▸ INSTRUCTIONS FOR THE TASK
Each entry must appear in the answer exactly as written.

-- MATERIAL PROVIDED follows --

-- ==== Sys2Proof/Machine/ChannelConfig.lean ====
section
/-! DEFINITION. CHANNEL_CONFIG (R191): the eight fields applied in order, each as its owner's rule gives
(R12, R34, R35, R61, R67, R130, R148). -/

namespace Sys2Proof.Machine

open Sys2Proof

/-- The eight configuration fields of a channel, as stored. -/
structure Configuration where
  source : Source
  dropMode : DropMode
  freewheelLimit : Nat
  lateTolerance : Nat
  holdLimit : Nat
  policy : LossPolicy
  slewInterval : Nat
  fade : Nat
deriving DecidableEq, Repr

/-- The configuration fields as a channel holds them. -/
def ChannelState.configuration (x : ChannelState) : Configuration :=
  { source := x.clock.source
    dropMode := x.clock.dropMode
    freewheelLimit := x.clock.freewheelLimit
    lateTolerance := x.scheduler.lateTolerance
    holdLimit := x.sync.holdLimit
    policy := x.sync.policy
    slewInterval := x.delay.slewInterval
    fade := x.window.fade }

/-- The eight configuration bytes, in the order of R191. -/
def Configuration.bytes (k : Configuration) : List Byte :=
  [sourceByte k.source, dropModeByte k.dropMode, byte1 k.freewheelLimit, byte1 k.lateTolerance,
    byte1 k.holdLimit, policyByte k.policy, byte1 k.slewInterval, byte1 k.fade]

/-- The fields of a request as they are to be stored; none for a value the request does not define. -/
def readConfiguration (f : ConfigFields) : Option Configuration :=
  match readSource f.source, readDropMode f.dropMode, readPolicy f.lossPolicy with
  | some source, some mode, some policy =>
    some { source := source
           dropMode := mode
           freewheelLimit := min 250 f.freewheelLimit.toNat
           lateTolerance := min 250 f.lateTolerance.toNat
           holdLimit := clampTo 1 250 f.holdLimit.toNat
           policy := policy
           slewInterval := clampTo 1 250 f.slewInterval.toNat
           fade := min 250 f.fade.toNat }
  | _, _, _ => none

/-- Whether a field is stored other than as written. -/
def configurationClamped (f : ConfigFields) : Bool :=
  decide (250 < f.freewheelLimit.toNat) || decide (250 < f.lateTolerance.toNat)
    || decide (clampTo 1 250 f.holdLimit.toNat ≠ f.holdLimit.toNat)
    || decide (clampTo 1 250 f.slewInterval.toNat ≠ f.slewInterval.toNat)
    || decide (250 < f.fade.toNat)

/-! ## Timecode source (R12) -/

/-- A clock whose source changes (R12). -/
def CueClock.changeSource (k : CueClock) (source : Source) : CueClock :=
  match source with
  | .internal =>
    { k with
      source := .internal
      value := k.lastValid.getD 0
      lastValid := some (k.lastValid.getD 0)
      status := .valid
      freewheelCount := 0
      pendingPreset := none }
  | .embedded =>
    { k with source := .embedded, status := .valid, freewheelCount := 0, pendingPreset := none }

/-- The source written (R12, R18). -/
def State.setSource (s : State) (c : Channel) (source : Source) : State :=
  if (s.chan c).clock.source = source then s
  else
    (s.modChan c fun x => x.setClock (x.clock.changeSource source)).postAll
      (.channel .clockChange c)

/-! ## Drop mode (R12, R34, R67) -/

/-- A clock whose drop mode changes in a 29.97 frame/s format, given the new day length (R12). -/
def CueClock.changeDropMode (k : CueClock) (mode : DropMode) (day : Nat) : CueClock :=
  match k.source with
  | .embedded =>
    { k with
      dropMode := mode
      status := .invalid
      value := 0
      freewheelCount := 0
      lastValid := none
      pendingPreset := none }
  | .internal =>
    { k with
      dropMode := mode
      value := k.value % day
      lastValid := k.lastValid.map (· % day)
      pendingPreset := k.pendingPreset.map (· % day) }

/-- The fire time of the cue in a slot converted, its label kept (R34). -/
def State.convertCue (s : State) (old new : DropMode) (i : SlotIx) : State :=
  match s.cue i with
  | none => s
  | some k =>
    match k.trigger with
    | .contact _ => s
    | .time f =>
      s.setSlot i { s.slot i with
        cue := some { k with trigger := .time (convertNumber s.format old new f) } }

/-- The timed cues of a channel converted, their list put in order of the new fire times, and the scan
value cleared or reduced (R34). -/
def State.convertCues (s : State) (c : Channel) (old new : DropMode) : State :=
  let t := (s.chan c).scheduler.timed.foldl (fun u i => u.convertCue old new i) s
  t.modScheduler c fun k =>
    { k with
      timed := sortBy t.fireTimeAt k.timed
      scan := if (s.chan c).clock.source = .embedded then none
        else k.scan.map (· % dayLength s.format new) }

/-- A span converted, its labels kept (R67). -/
def Span.convert (x : Span) (f : Format) (old new : DropMode) : Span :=
  { x with start := convertNumber f old new x.start, stop := convertNumber f old new x.stop }

/-- The spans of a channel converted; the span result is computed at once for an INTERNAL clock, whose
value has been reduced already, and kept for an EMBEDDED one (R67). -/
def State.convertSpans (s : State) (c : Channel) (old new : DropMode) : State :=
  let t := s.modChan c fun x => x.setWindow
    { x.window with spans := x.window.spans.map fun y => y.convert s.format old new }
  if (s.chan c).clock.source = .embedded then t
  else t.setSpanResult c ((t.chan c).window.spanTest (t.chan c).clock.value)

/-- The clock's part of a drop mode change in a 29.97 frame/s format; a change of clock state posts
CLOCK_CHANGE (R12, R18). -/
def State.changeDropMode (s : State) (c : Channel) (mode : DropMode) : State :=
  let k := (s.chan c).clock
  let new := k.changeDropMode mode (dayLength s.format mode)
  let t := s.modChan c fun x => x.setClock new
  if k.status = new.status then t else t.postAll (.channel .clockChange c)

/-- The drop mode written (R12, R34, R67). -/
def State.setDropMode (s : State) (c : Channel) (mode : DropMode) : State :=
  let old := s.dropMode c
  if old = mode then s
  else if fractional s.format then
    ((s.convertCues c old mode).changeDropMode c mode).convertSpans c old mode
  else s.modChan c fun x => x.setClock { x.clock with dropMode := mode }

/-! ## Loss policy (R130) -/

/-- The SIGNER level after a change of the loss policy (R130). -/
def Synchroniser.levelUnder (x : Synchroniser) (policy : LossPolicy) : Bool :=
  match x.policy, policy with
  | .withdraw, .freeze | .withdraw, .backdrop => false
  | .freeze, .withdraw | .backdrop, .withdraw =>
    x.level || decide (x.lock = .lost) || decide (x.lock = .mismatch)
  | _, _ => x.level

/-- The loss policy written (R130). -/
def State.setPolicy (s : State) (c : Channel) (policy : LossPolicy) : State :=
  (s.modChan c fun x => x.setSync { x.sync with policy := policy }).setLevel c
    ((s.chan c).sync.levelUnder policy)

/-! ## The request (R191) -/

/-- The eight fields applied in the order of R191. -/
def State.configure (s : State) (c : Channel) (k : Configuration) : State :=
  let t := (s.setSource c k.source).setDropMode c k.dropMode
  let u := t.modChan c fun x =>
    ((x.setClock { x.clock with freewheelLimit := k.freewheelLimit }).setScheduler
      { x.scheduler with lateTolerance := k.lateTolerance }).setSync
      { x.sync with holdLimit := k.holdLimit }
  (u.setPolicy c k.policy).modChan c fun x =>
    (x.setDelay { x.delay with slewInterval := k.slewInterval }).setWindow
      { x.window with fade := k.fade }

/-- CHANNEL_CONFIG (R191). -/
def channelConfig (ch : Byte) (f : ConfigFields) (s : State) : State × Answer :=
  match readChannel ch, readConfiguration f with
  | some c, some k => (s.configure c k, taken (configurationClamped f) k.bytes)
  | _, _ => (s, refuse .badParam)

/-- CHANNEL_CONFIG as a command. -/
def execChannelConfig (p : PortId) (tag ch : Byte) (f : ConfigFields) (s : State) : Answered :=
  .next (s.serveSupervisor p tag 0x38 (channelConfig ch f))

end Sys2Proof.Machine
end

-- MATERIAL PROVIDED concluded --

▸ REPLY
-- ==== Sys2Proof/Machine/ChannelConfig.lean ====
section
/-! DEFINITION. CHANNEL_CONFIG (R191): the eight fields applied in order, each as its owner's rule gives
(R12, R34, R35, R61, R67, R130, R148). -/

namespace Sys2Proof.Machine

open Sys2Proof

/-- The eight configuration fields of a channel, as stored. -/
structure Configuration where
  source : Source
  dropMode : DropMode
  freewheelLimit : Nat
  lateTolerance : Nat
  holdLimit : Nat
  policy : LossPolicy
  slewInterval : Nat
  fade : Nat
deriving DecidableEq, Repr

/-- The configuration fields as a channel holds them. -/
def ChannelState.configuration (x : ChannelState) : Configuration :=
  { source := x.clock.source
    dropMode := x.clock.dropMode
    freewheelLimit := x.clock.freewheelLimit
    lateTolerance := x.scheduler.lateTolerance
    holdLimit := x.sync.holdLimit
    policy := x.sync.policy
    slewInterval := x.delay.slewInterval
    fade := x.window.fade }

/-- The eight configuration bytes, in the order of R191. -/
def Configuration.bytes (k : Configuration) : List Byte :=
  [sourceByte k.source, dropModeByte k.dropMode, byte1 k.freewheelLimit, byte1 k.lateTolerance,
    byte1 k.holdLimit, policyByte k.policy, byte1 k.slewInterval, byte1 k.fade]

/-- The fields of a request as they are to be stored; none for a value the request does not define. -/
def readConfiguration (f : ConfigFields) : Option Configuration :=
  match readSource f.source, readDropMode f.dropMode, readPolicy f.lossPolicy with
  | some source, some mode, some policy =>
    some { source := source
           dropMode := mode
           freewheelLimit := min 250 f.freewheelLimit.toNat
           lateTolerance := min 250 f.lateTolerance.toNat
           holdLimit := clampTo 1 250 f.holdLimit.toNat
           policy := policy
           slewInterval := clampTo 1 250 f.slewInterval.toNat
           fade := min 250 f.fade.toNat }
  | _, _, _ => none

/-- Whether a field is stored other than as written. -/
def configurationClamped (f : ConfigFields) : Bool :=
  decide (250 < f.freewheelLimit.toNat) || decide (250 < f.lateTolerance.toNat)
    || decide (clampTo 1 250 f.holdLimit.toNat ≠ f.holdLimit.toNat)
    || decide (clampTo 1 250 f.slewInterval.toNat ≠ f.slewInterval.toNat)
    || decide (250 < f.fade.toNat)

/-! ## Timecode source (R12) -/

/-- A clock whose source changes (R12). -/
def CueClock.changeSource (k : CueClock) (source : Source) : CueClock :=
  match source with
  | .internal =>
    { k with
      source := .internal
      value := k.lastValid.getD 0
      lastValid := some (k.lastValid.getD 0)
      status := .valid
      freewheelCount := 0
      pendingPreset := none }
  | .embedded =>
    { k with source := .embedded, status := .valid, freewheelCount := 0, pendingPreset := none }

/-- The source written (R12, R18). -/
def State.setSource (s : State) (c : Channel) (source : Source) : State :=
  if (s.chan c).clock.source = source then s
  else
    (s.modChan c fun x => x.setClock (x.clock.changeSource source)).postAll
      (.channel .clockChange c)

/-! ## Drop mode (R12, R34, R67) -/

/-- A clock whose drop mode changes in a 29.97 frame/s format, given the new day length (R12). -/
def CueClock.changeDropMode (k : CueClock) (mode : DropMode) (day : Nat) : CueClock :=
  match k.source with
  | .embedded =>
    { k with
      dropMode := mode
      status := .invalid
      value := 0
      freewheelCount := 0
      lastValid := none
      pendingPreset := none }
  | .internal =>
    { k with
      dropMode := mode
      value := k.value % day
      lastValid := k.lastValid.map (· % day)
      pendingPreset := k.pendingPreset.map (· % day) }

/-- The fire time of the cue in a slot converted, its label kept (R34). -/
def State.convertCue (s : State) (old new : DropMode) (i : SlotIx) : State :=
  match s.cue i with
  | none => s
  | some k =>
    match k.trigger with
    | .contact _ => s
    | .time f =>
      s.setSlot i { s.slot i with
        cue := some { k with trigger := .time (convertNumber s.format old new f) } }

/-- The timed cues of a channel converted, their list put in order of the new fire times, and the scan
value cleared or reduced (R34). -/
def State.convertCues (s : State) (c : Channel) (old new : DropMode) : State :=
  let t := (s.chan c).scheduler.timed.foldl (fun u i => u.convertCue old new i) s
  t.modScheduler c fun k =>
    { k with
      timed := sortBy t.fireTimeAt k.timed
      scan := if (s.chan c).clock.source = .embedded then none
        else k.scan.map (· % dayLength s.format new) }

/-- A span converted, its labels kept (R67). -/
def Span.convert (x : Span) (f : Format) (old new : DropMode) : Span :=
  { x with start := convertNumber f old new x.start, stop := convertNumber f old new x.stop }

/-- The spans of a channel converted; the span result is computed at once for an INTERNAL clock, whose
value has been reduced already, and kept for an EMBEDDED one (R67). -/
def State.convertSpans (s : State) (c : Channel) (old new : DropMode) : State :=
  let t := s.modChan c fun x => x.setWindow
    { x.window with spans := x.window.spans.map fun y => y.convert s.format old new }
  if (s.chan c).clock.source = .embedded then t
  else t.setSpanResult c ((t.chan c).window.spanTest (t.chan c).clock.value)

/-- The clock's part of a drop mode change in a 29.97 frame/s format; a change of clock state posts
CLOCK_CHANGE (R12, R18). -/
def State.changeDropMode (s : State) (c : Channel) (mode : DropMode) : State :=
  let k := (s.chan c).clock
  let new := k.changeDropMode mode (dayLength s.format mode)
  let t := s.modChan c fun x => x.setClock new
  if k.status = new.status then t else t.postAll (.channel .clockChange c)

/-- The drop mode written (R12, R34, R67). -/
def State.setDropMode (s : State) (c : Channel) (mode : DropMode) : State :=
  let old := s.dropMode c
  if old = mode then s
  else if fractional s.format then
    ((s.convertCues c old mode).changeDropMode c mode).convertSpans c old mode
  else s.modChan c fun x => x.setClock { x.clock with dropMode := mode }

/-! ## Loss policy (R130) -/

/-- The SIGNER level after a change of the loss policy (R130). -/
def Synchroniser.levelUnder (x : Synchroniser) (policy : LossPolicy) : Bool :=
  match x.policy, policy with
  | .withdraw, .freeze | .withdraw, .backdrop => false
  | .freeze, .withdraw | .backdrop, .withdraw =>
    x.level || decide (x.lock = .lost) || decide (x.lock = .mismatch)
  | _, _ => x.level

/-- The loss policy written (R130). -/
def State.setPolicy (s : State) (c : Channel) (policy : LossPolicy) : State :=
  (s.modChan c fun x => x.setSync { x.sync with policy := policy }).setLevel c
    ((s.chan c).sync.levelUnder policy)

/-! ## The request (R191) -/

/-- The eight fields applied in the order of R191. -/
def State.configure (s : State) (c : Channel) (k : Configuration) : State :=
  let t := (s.setSource c k.source).setDropMode c k.dropMode
  let u := t.modChan c fun x =>
    ((x.setClock { x.clock with freewheelLimit := k.freewheelLimit }).setScheduler
      { x.scheduler with lateTolerance := k.lateTolerance }).setSync
      { x.sync with holdLimit := k.holdLimit }
  (u.setPolicy c k.policy).modChan c fun x =>
    (x.setDelay { x.delay with slewInterval := k.slewInterval }).setWindow
      { x.window with fade := k.fade }

/-- CHANNEL_CONFIG (R191). -/
def channelConfig (ch : Byte) (f : ConfigFields) (s : State) : State × Answer :=
  match readChannel ch, readConfiguration f with
  | some c, some k => (s.configure c k, taken (configurationClamped f) k.bytes)
  | _, _ => (s, refuse .badParam)

/-- CHANNEL_CONFIG as a command. -/
def execChannelConfig (p : PortId) (tag ch : Byte) (f : ConfigFields) (s : State) : Answered :=
  .next (s.serveSupervisor p tag 0x38 (channelConfig ch f))

end Sys2Proof.Machine
end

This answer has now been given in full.